--- Given data Enclosed Below ---
/-- Settles O28: each instruction sends the value of the model's function, which is that of the rule. -/
theorem conversionsAndReductions : Obligations.ConversionsAndReductions := by
  unfold Obligations.ConversionsAndReductions
  simp only [through_eq_some, portsAgree_iff]
  refine ⟨fun s s1 s2 s3 t vd va pa fd fs rm sat part r a v fl i hform hwf hi hp hports ha hm hv hs => ?_,
    fun d f x r sat => ⟨fun hd hf hx => convert_int r sat hd hf hx, fun hd hf8 hf12 hx hn => convert_nan r sat hd ⟨hf8, hf12⟩ hx hn,
      fun neg hf8 hf12 hx hd h => convert_inf r sat hd ⟨hf8, hf12⟩ hx h,
      fun neg m e r' sat' hf hd8 hd10 hx h => convert_widens r r' sat sat' hf ⟨hd8, hd10⟩ hx h⟩,
    fun s s1 s2 t vd va pa fmt a v i hform hwf hi hp hports ha hv hs => ?_,
    fun s s1 s2 t xd va pa et idx a i hform hwf hi hp hports ha hs => ?_,
    fun s s1 s2 s3 s4 t xd va pa et op r a w v fl i hform hwf hi hp hports ha hm hw hv hs hf => ?_,
    fun s s1 s2 t xd va pa et a i lat v hform hwf hi hp hports ha hs => ?_⟩
  · subst hform
    simp only [wellFormed, Bool.and_eq_true, decide_eq_true_eq] at hwf
    obtain ⟨⟨⟨⟨⟨⟨-, hd⟩, hs'⟩, -⟩, -⟩, hpart⟩, -⟩ := hwf
    refine issueOne_through hi hports (noReports fun _ => rfl) ?_
    rw [opVcvt, guarded_passes hp, op_bind_ok ha, op_bind_ok hm, convertVector_eq hd hs' hpart hv]
    exact putVF_sends hs
  · subst hform
    have hfmt : fmt.toNat = 0 ∨ fmt.toNat = 4 ∨ fmt.toNat = 11 ∨ fmt.toNat = 12 := by
      simp only [wellFormed, Bool.and_eq_true, Bool.or_eq_true, beq_iff_eq] at hwf
      rcases hwf.2 with ((rfl | rfl) | rfl) | rfl <;> decide
    refine issueOne_through hi hports (noReports fun _ => rfl) ?_
    rw [opVsprs, guarded_passes hp, op_bind_ok ha, compressVector_eq hfmt hv]
    exact hs
  · subst hform
    have hint : ElemType.isInt et = true := by
      simp only [wellFormed, Bool.and_eq_true] at hwf
      exact hwf.1.2
    refine issueOne_through hi hports (noReports fun _ => rfl) ?_
    rw [opVext, guarded_passes hp, op_bind_ok ha, extended_lane hint]
    exact hs
  · subst hform hw
    refine issueOne_through hi hports (noReports fun _ => rfl) ?_
    rw [opVred, guarded_passes hp, op_bind_ok ha, op_bind_ok hm, reduceVector_eq, hv]
    exact (op_bind_ok hs).trans hf
  · rcases hform with ⟨rfl, rfl, hv⟩ | ⟨rfl, rfl, hv⟩ <;> refine issueOne_through hi hports (noReports fun _ => rfl) ?_
    · rw [opVamax, guarded_passes hp, op_bind_ok ha, largestMagnitude_eq hv]
      exact hs
    · rw [opVargmx, guarded_passes hp, op_bind_ok ha, largestIndex_eq hv]
      exact hs

end Sys2Proof.Proofs
end

section
/-!
Errors and walks (R116, R127, R135, R139, R140, R424): the counters that errors move, the words that they poison, and what a completed walk
leaves in the TLBs and with the strand that waits for it.
-/
namespace Sys2Proof.Proofs

open Sys2Proof Sys2Proof.Laws Sys2Proof.Machine Sys2Proof.Claims

/-! ### ECC errors -/

/-- A count goes up to all ones. -/
theorem countUp_one (v : Word) : countUp v 1 = if v = BitVec.allOnes 64 then v else v + 1 := by
  have hall : v = BitVec.allOnes 64 ↔ v.toNat = 2 ^ 64 - 1 := by
    rw [← BitVec.toNat_inj, BitVec.toNat_allOnes]
  apply BitVec.eq_of_toNat_eq
  have hlt := v.isLt
  by_cases h : v = BitVec.allOnes 64
  · rw [if_pos h, countUp, BitVec.toNat_ofNat, hall.1 h]
    rfl
  · have hne := mt hall.2 h
    rw [if_neg h, countUp, BitVec.toNat_ofNat, BitVec.toNat_add]
    simp
    omega

theorem countUp_toNat (v : Word) (n : Nat) : (countUp v n).toNat = min (v.toNat + n) (2 ^ 64 - 1) := by
  rw [countUp, BitVec.toNat_ofNat, Nat.mod_eq_of_lt (by omega)]

/-- Where a scratchpad lies. -/
theorem scratch_bounds {c a n : Nat} (h : spaceOf c a = .scratch n) :
    ¬ a < 2 ^ 40 ∧ a < 0x010100000000 ∧ (a - 2 ^ 40) % 0x800000 < 0x400000 := by
  by_cases h1 : a < 2 ^ 40
  · simp only [spaceOf, if_pos h1, reduceCtorEq] at h
  by_cases h2 : a < 0x010100000000
  · by_cases h3 : (a - 2 ^ 40) % 0x800000 < 0x400000
    · exact ⟨h1, h2, h3⟩
    · simp only [spaceOf, if_neg h1, if_pos h2, if_neg h3] at h
      repeat' split at h
      all_goals simp only [reduceCtorEq] at h
  · simp only [spaceOf, if_neg h1, if_neg h2] at h
    repeat' split at h
    all_goals simp only [reduceCtorEq] at h

theorem hbm_bounds {c a : Nat} (h : spaceOf c a = .hbm) : a < 2 ^ 40 := by
  by_contra h1
  simp only [spaceOf, if_neg h1] at h
  repeat' split at h
  all_goals simp only [reduceCtorEq] at h

/-- The ECC word of a scratchpad byte lies in the scratchpad. -/
theorem eccUnit_scratch {s : State} {a n : Nat} (h : s.space a = .scratch n) : s.eccUnit a = 8 ∧ s.eccUnit (a / 8 * 8) = 8 := by
  obtain ⟨h1, h2, h3⟩ := scratch_bounds h
  have h1' : ¬ a / 8 * 8 < 2 ^ 40 := by omega
  have h2' : a / 8 * 8 < 0x010100000000 := by omega
  have h3' : (a / 8 * 8 - 2 ^ 40) % 0x800000 < 0x400000 := by
    obtain ⟨b, rfl⟩ := Nat.exists_eq_add_of_le (not_lt.1 h1)
    rw [Nat.add_sub_cancel_left] at h3
    rw [show (2 ^ 40 + b) / 8 * 8 - 2 ^ 40 = b / 8 * 8 by omega]
    omega
  have hw : s.space (a / 8 * 8) = .scratch ((a / 8 * 8 - 2 ^ 40) / 0x800000) := by
    simp only [State.space, spaceOf, if_neg h1', if_pos h2', if_pos h3']
  simp only [State.eccUnit, h, hw, and_self]

theorem eccUnit_hbm {s : State} {a : Nat} (h : s.space a = .hbm) : s.eccUnit a = 64 ∧ s.eccUnit (a / 64 * 64) = 64 := by
  have hb := hbm_bounds h
  have h1 : a / 64 * 64 < 2 ^ 40 := by omega
  have hw : s.space (a / 64 * 64) = .hbm := by rw [State.space, spaceOf, if_pos h1]
  simp only [State.eccUnit, h, hw, and_self]

/-- One ECC word is poisoned. -/
theorem poisonBytes_word {s : State} {w k : Nat} (hk : 0 < k) (hu : s.eccUnit (w * k) = k) :
    poisonBytes s (w * k) k = { s with poison := if s.poison.contains (w * k) then s.poison else w * k :: s.poison } := by
  have hfirst : w * k / k = w := Nat.mul_div_cancel w hk
  have hlast : (w * k + k - 1) / k = w := by
    rw [Nat.add_sub_assoc hk, Nat.add_comm, Nat.add_mul_div_right _ _ hk, Nat.div_eq_of_lt (by omega), Nat.zero_add]
  simp [poisonBytes, hu, hk.ne', hfirst, hlast]

/-- Its address is among those poisoned, with all that were. -/
theorem poisonBytes_poison {s : State} {w k : Nat} (hk : 0 < k) (hu : s.eccUnit (w * k) = k) :
    w * k ∈ (poisonBytes s (w * k) k).poison ∧ ∀ x ∈ s.poison, x ∈ (poisonBytes s (w * k) k).poison := by
  rw [poisonBytes_word hk hu]
  by_cases h : w * k ∈ s.poison
  · simp [h]
  · simp only [List.contains_eq_mem, h, decide_false, Bool.false_eq_true, if_false]
    exact ⟨List.mem_cons_self, fun x hx => List.mem_cons_of_mem _ hx⟩

/-! ### Completed walks -/

/-- The newest entry of a TLB stays when older ones give way. -/
theorem mem_tlbTrim {o n : Nat} {l : List TlbEntry} {e : TlbEntry} (hn : 0 < n) (he : e.owner = o) : e ∈ tlbTrim o n (l ++ [e]) := by
  refine List.mem_append_left _ ?_
  simp only [List.filter_append, List.filter_cons, he, beq_self_eq_true, if_true, List.filter_nil]
  rw [List.drop_append_of_le_length (by rw [List.length_append, List.length_singleton]; omega)]
  simp

/-- The entry that a filled translation makes in one TLB of its owner. -/
theorem exists_filled (s : State) (owner asid va : Nat) (m : PageMap) : ∃ o ∈ tlbsOf owner,
    (⟨o.1, asid, va / 2 ^ m.bits, m.bits, m.frame, m.perms⟩ : TlbEntry) ∈ (tlbFill s owner asid va m).tlb := by
  by_cases h : owner < 1024
  · refine ⟨(1024 + clusterOf owner, 2048), by simp [tlbsOf, h], ?_⟩
    simp only [tlbFill, tlbsOf, h, if_true, List.foldl_cons, List.foldl_nil]
    exact mem_tlbTrim (by norm_num) rfl
  · refine ⟨(owner, 2048), by simp [tlbsOf, h], ?_⟩
    simp only [tlbFill, tlbsOf, h, if_false, List.foldl_cons, List.foldl_nil]
    exact mem_tlbTrim (by norm_num) rfl

/-- A translation that has been filled in is found. -/
theorem tlbFind_tlbFill (s : State) (owner asid va : Nat) (m : PageMap) : (tlbFind (tlbFill s owner asid va m) owner asid va).isSome = true := by
  obtain ⟨o, ho, hmem⟩ := exists_filled s owner asid va m
  rw [tlbFind, Option.isSome_map, List.find?_isSome]
  exact ⟨_, hmem, by simpa using ⟨o.2, ho⟩⟩

/-- The state without a walk that is over. -/
def withoutWalk (s : State) (w : Walk) : State := { s with walks := s.walks.filter fun x => x.id != w.id }

section
variable {s : State} {w : Walk} {k : Nat} {st : Strand}

/-- A walk that finds its page hands it to the one strand that waits, and fills the TLBs where no TLBI forbade it (R135, R424). -/
theorem walkDone_found {m : PageMap} (hw : s.walks.find? (fun x => x.id == w.id) = some w) (hk : w.waiters = [k]) (ha : w.agents = [])
    (hs : s.strandAt k = some st) (hasid : st.ident.asid = w.asid) (hm : walkTables s w.asid w.va = some m) :
    walkDone s w.id =
      (if w.noFill then withoutWalk s w else tlbFill (withoutWalk s w) (keyCore k) w.asid w.va m).setStrandAt k { st with
        walked := st.walked ++ [⟨w.asid, w.va / 2 ^ m.bits, m.bits, m.frame, m.perms, true⟩] } := by
  have hmatch : (st.ident.asid == w.asid) = true := beq_iff_eq.2 hasid
  simp only [State.strandAt, State.ctx] at hs
  cases hn : w.noFill <;>
    simp only [walkDone, hw, hm, hk, ha, hn, Bool.false_eq_true, if_true, if_false, List.foldl_cons, List.foldl_nil, List.map_cons,
      List.map_nil, List.append_nil, State.strandAt, State.ctx, tlbFill, hs, hmatch, withoutWalk]
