-- ==== Sys2Proof/Machine/Dispatch.lean ====
section
/-!
DEFINITION. One arm per operation of 30_encoding.md R75.
-/

namespace Sys2Proof.Machine

def exec (i : Instr) (s : State) : Host.Outcome State Fault Refusal :=
  match i with
  | .reset => Sys2Proof.Machine.execReset s
  | .clk => Sys2Proof.Machine.execClk s
  | .edge => Sys2Proof.Machine.execEdge s
  | .btn => Sys2Proof.Machine.execBtn s
  | .baud => Sys2Proof.Machine.execBaud s
  | .tickSvc => Sys2Proof.Machine.execTickSvc s
  | .edgeSvc => Sys2Proof.Machine.execEdgeSvc s
  | .arm => Sys2Proof.Machine.execArm s
  | .disarm kt ke => Sys2Proof.Machine.execDisarm kt ke s
  | .clear => Sys2Proof.Machine.execClear s
  | .rdWt => Sys2Proof.Machine.execRdWt s
  | .rdLow => Sys2Proof.Machine.execRdLow s
  | .rdHigh => Sys2Proof.Machine.execRdHigh s
  | .rdTxrdy => Sys2Proof.Machine.execRdTxrdy s
  | .txWr b => Sys2Proof.Machine.execTxWr b s
  | .ledOn => Sys2Proof.Machine.execLedOn s
  | .ledOff => Sys2Proof.Machine.execLedOff s

end Sys2Proof.Machine
end

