-- ==== Sys2Proof/Machine/Schedule.lean ====
section
/-!
DEFINITION. Scheduling (42_host_protocol.md R185): who may step, what a turn does, which turn comes next when none is
placed.
-/

namespace Sys2Proof.Machine

/-- The context is running, so that it may issue: ENV and SVC between any two steps, MAIN only while BCTX is inactive
(42_host_protocol.md R185 a, b, d), BCTX only while it is active (deduced from R182 and R183, log 5). -/
def agentRuns (a : Agent) (s : State) : Bool :=
  match a with
  | .env => true
  | .svc => true
  | .main => !s.bctx.active
  | .bctx => s.bctx.active

/-- Agent `a` issues the word `w`: a reserved word or a wrong issuer is refused in the block's own sense and sets
REFUSED only (60_exceptions.md R202, 30_encoding.md R77, R78); else the operation runs. -/
def issueWord (a : Agent) (w : Word) (s : State) : Result State :=
  match decode w with
  | .error _ => .next s.markRefused
  | .ok i =>
    if wellIssued a i then
      if agentRuns a s then exec i s else .refused (.notEnabled a)
    else .next s.markRefused

/-- What a turn does (42_host_protocol.md R185). -/
def runTurn (t : Turn) (s : State) : Result State :=
  match t with
  | .issue a w => issueWord a w s
  | .main offer kt ke => if agentRuns .main s then mainStep Config.params offer kt ke s else .refused (.notEnabled .main)
  | .bctx => bctxStep s

/-- MAIN waits at G_SAMPLE for the ADC oracle (42_host_protocol.md R171, R172). -/
def mainWaitsForAdc (offer : Option AdcResult) (s : State) : Bool := decide (s.main.pc = .gSample) && offer.isNone

/-- ENV's turns, always enabled (42_host_protocol.md R185 a). -/
def envTurns : List Turn :=
  [.issue .env (encode .reset), .issue .env (encode .clk), .issue .env (encode .edge), .issue .env (encode .btn),
    .issue .env (encode .baud)]

/-- SVC's enabled turns (42_host_protocol.md R185 b). -/
def svcTurns (s : State) : List Turn :=
  (if s.tickPend then [.issue .svc (encode .tickSvc)] else []) ++
    (if s.edgePend then [.issue .svc (encode .edgeSvc)] else [])

/-- BCTX's enabled turn: its program while active, its entry while a button is pending (42_host_protocol.md R182,
R185 c, d). -/
def bctxTurns (s : State) : List Turn := if s.bctx.active || s.btnPend then [.bctx] else []

/-- MAIN's enabled turn, given what the ADC offers and DISARM's draws (42_host_protocol.md R171, R185 d). -/
def mainTurns (offer : Option AdcResult) (kt ke : Bool) (s : State) : List Turn :=
  if s.bctx.active || mainWaitsForAdc offer s then [] else [.main offer kt ke]

/-- Every turn some agent may take in `s` (42_host_protocol.md R185). -/
def enabledTurns (offer : Option AdcResult) (kt ke : Bool) (s : State) : List Turn :=
  envTurns ++ svcTurns s ++ bctxTurns s ++ mainTurns offer kt ke s

/-- The turns enabled at the next free choice, with the free offer and draws. -/
def freeTurns (s : State) : List Turn :=
  enabledTurns (Config.freeOffer s.draws) (Config.freeKeepTick s.draws) (Config.freeKeepEdge s.draws) s

/-- The freely chosen turn: any of the enabled ones (42_host_protocol.md R185 f, log 2). -/
def chooseTurn (s : State) : Turn :=
  (freeTurns s).getD (Config.freePick s.draws % (freeTurns s).length) (.issue .env (encode .clk))

/-- The turn the machine takes next: the first placed one, or a free choice (log 1, 2). -/
def nextTurn (s : State) : Turn :=
  match s.schedule with
  | t :: _ => t
  | [] => chooseTurn s

/-- The state the turn runs in: the placed turn is taken off the schedule, or the free choice is counted. -/
def takeTurn (s : State) : State :=
  match s.schedule with
  | _ :: rest => { s with schedule := rest }
  | [] => { s with draws := s.draws + 1 }

/-- An agent that may issue operation `i` in state `s`: ENV, SVC, or the host context that runs
(30_encoding.md R75, 42_host_protocol.md R185). -/
def issuerOf (i : Instr) (s : State) : Agent :=
  match i with
  | .reset | .clk | .edge | .btn | .baud => .env
  | .tickSvc | .edgeSvc => .svc
  | .arm | .disarm _ _ | .clear | .rdWt | .rdLow | .rdHigh | .rdTxrdy | .txWr _ | .ledOn | .ledOff =>
    if s.bctx.active then .bctx else .main

/-- Set the pending flag that the service operation `i` needs for its step to exist (40_counter_timer.md R103, R104);
no other operation needs one. -/
def withEnabling (i : Instr) (s : State) : State :=
  match i with
  | .tickSvc => { s with tickPend := true }
  | .edgeSvc => { s with edgePend := true }
  | .reset | .clk | .edge | .btn | .baud | .arm | .disarm _ _ | .clear | .rdWt | .rdLow | .rdHigh | .rdTxrdy | .txWr _
  | .ledOn | .ledOff => s

/-- Place the word `w` as the next turn, issued by an agent that may issue it; a reserved word is placed as ENV's. -/
def placeWord (w : Word) (s : State) : State :=
  match decode w with
  | .ok i => { withEnabling i s with schedule := .issue (issuerOf i s) w :: s.schedule }
  | .error _ => { s with schedule := .issue .env w :: s.schedule }

end Sys2Proof.Machine
end

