-- ==== Sys2Proof/Certificates/Slice0/Obligations.lean ====
section
/-!
DEFINITION. The statements about the model, for the provers. Each docstring names the rule of spec/ a statement
formalises. Numerals stand for the default parameters of 00_scope.md R8.
-/

open Sys2Proof Sys2Proof.Machine

/-! ### Encoding -/

/-- 30_encoding.md R93 (derived there from R74 and R75): worked words, one of every row, and reserved words. -/
def Obligations.WorkedWordsDecode : Prop :=
  decode 0x0800 = .ok .reset ∧ decode 0x1000 = .ok .clk ∧ decode 0x1800 = .ok .edge ∧ decode 0x2000 = .ok .btn ∧
  decode 0x2800 = .ok .baud ∧ decode 0x3000 = .ok .tickSvc ∧ decode 0x3800 = .ok .edgeSvc ∧ decode 0x4000 = .ok .arm ∧
  decode 0x4801 = .ok (.disarm false true) ∧ decode 0x4802 = .ok (.disarm true false) ∧ decode 0x5000 = .ok .clear ∧
  decode 0x5800 = .ok .rdWt ∧ decode 0x6000 = .ok .rdLow ∧ decode 0x6800 = .ok .rdHigh ∧ decode 0x7000 = .ok .rdTxrdy ∧
  decode 0x7804 = .ok (.txWr 0x04) ∧ decode 0x8000 = .ok .ledOn ∧ decode 0x8800 = .ok .ledOff ∧
  decode 0x0000 = .error .opZero ∧ decode 0x1001 = .error .strayBits ∧ decode 0x7900 = .error .strayBits ∧
  decode 0x4804 = .error .strayBits ∧ decode 0x9000 = .error .opUnassigned ∧ decode 0xFFFF = .error .opUnassigned

/-- 30_encoding.md R74, R79: no bit of an operand is lost; every operation, at every operand value. -/
def Obligations.DecodeEncodeRoundTrip : Prop := ∀ i : Instr, decode (encode i) = .ok i

/-- 30_encoding.md R76: a word has one meaning; a word that decodes is the word of what it decodes to. -/
def Obligations.EncodeDecodeRoundTrip : Prop := ∀ (w : Word) (i : Instr), decode w = .ok i → encode i = w

/-- 30_encoding.md R75: a word whose masked bits match a row of the operation map decodes to that row's operation, and
the row's issuers are the operation's. -/
def Obligations.OpcodeMapSelectsOperation : Prop :=
  ∀ (w : Word) (r : OpcodeRow), r ∈ opcodeMap → w &&& r.mask = r.pattern →
    ∃ i, decode w = .ok i ∧ i.mnemonic = r.mnemonic ∧ ∀ a, wellIssued a i = true ↔ a ∈ r.issuers

/-- 30_encoding.md R76 (derived there from R75): decoding is total; no two rows match the same word, and a word that no
row matches is reserved. -/
def Obligations.WordMatchesOneRowOrIsReserved : Prop :=
  ∀ w : Word,
    (∀ r r' : OpcodeRow, r ∈ opcodeMap → r' ∈ opcodeMap → w &&& r.mask = r.pattern → w &&& r'.mask = r'.pattern →
      r = r') ∧
    ((∀ r ∈ opcodeMap, w &&& r.mask ≠ r.pattern) → ∃ e, decode w = .error e)

/-- 30_encoding.md R77: the reserved words are refused: REFUSED is set and nothing else happens, whoever issues them. That
this holds also for a host context that does not run is the model's reading (log 16). -/
def Obligations.ReservedWordsAreRefused : Prop :=
  ∀ (a : Agent) (w : Word) (s : State),
    (w.extractLsb' 11 5 = 0 ∨ 0x12 ≤ (w.extractLsb' 11 5).toNat ∨
      (w.extractLsb' 11 5 ≠ 0x09 ∧ w.extractLsb' 11 5 ≠ 0x0F ∧ w.extractLsb' 0 11 ≠ 0) ∨
      (w.extractLsb' 11 5 = 0x09 ∧ w.extractLsb' 2 9 ≠ 0) ∨ (w.extractLsb' 11 5 = 0x0F ∧ w.extractLsb' 8 3 ≠ 0)) →
    runTurn (.issue a w) s = .next { s with refused := true }

/-- 30_encoding.md R78: an operation issued by an agent other than its issuer is refused in the same way. That this holds
also for a host context that does not run is the model's reading (log 16). -/
def Obligations.WrongIssuerIsRefused : Prop :=
  ∀ (a : Agent) (i : Instr) (s : State),
    ((i.mnemonic ∈ ["RESET", "CLK", "EDGE", "BTN", "BAUD"] ∧ a ≠ .env) ∨
      (i.mnemonic ∈ ["TICK_SVC", "EDGE_SVC"] ∧ a ≠ .svc) ∨
      (i.mnemonic ∉ ["RESET", "CLK", "EDGE", "BTN", "BAUD", "TICK_SVC", "EDGE_SVC"] ∧ a ≠ .main ∧ a ≠ .bctx)) →
    runTurn (.issue a (encode i)) s = .next { s with refused := true }

/-! ### The step -/

/-- 20_memory.md R55: the next step is the next turn: the first placed one, which leaves the schedule, or the free
choice, which is counted. Schedule, free choice and counter are the model's (log 1 and 2). -/
def Obligations.StepRunsNextTurn : Prop :=
  (∀ (s : State) (t : Turn) (rest : List Turn), s.schedule = t :: rest → step s = runTurn t { s with schedule := rest }) ∧
  (∀ s : State, s.schedule = [] → step s = runTurn (chooseTurn s) { s with draws := s.draws + 1 })

/-- A step runs the decoded operation: a placed word that decodes, issued by an agent that may issue it and whose
context runs, is exactly that operation on the state without the turn (log 1). MAIN has no step while BCTX is active
(42_host_protocol.md R185 d). That an inactive BCTX, whose only step is its entry, has no step for a word either is the
model's deduction from 42_host_protocol.md R182, R183 (log 5). -/
def Obligations.StepRunsDecodedOperation : Prop :=
  ∀ (s : State) (a : Agent) (w : Word) (i : Instr) (rest : List Turn),
    s.schedule = .issue a w :: rest → decode w = .ok i → wellIssued a i = true →
    ((a = .main → s.bctx.active = false) → (a = .bctx → s.bctx.active = true) →
      step s = exec i { s with schedule := rest }) ∧
    ((a = .main ∧ s.bctx.active = true) ∨ (a = .bctx ∧ s.bctx.active = false) → ∀ t, step s ≠ .next t)

/-- The placed word of an operation is what the next step runs, from any state (log 3). -/
def Obligations.PlacedOperationRunsNext : Prop :=
  ∀ (s : State) (i : Instr),
    step (s.withFetchWord 16 (encode i).toNat) = exec i (withEnabling i s)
--- End of Enclosed Given data ---
Prompt → Wherever a line contains the string "when", copy that line from the data.

Finished task →
/-- The newest entry of a TLB stays when older ones give way. -/
DEFINITION. Scheduling (42_host_protocol.md R185): who may step, what a turn does, which turn comes next when none is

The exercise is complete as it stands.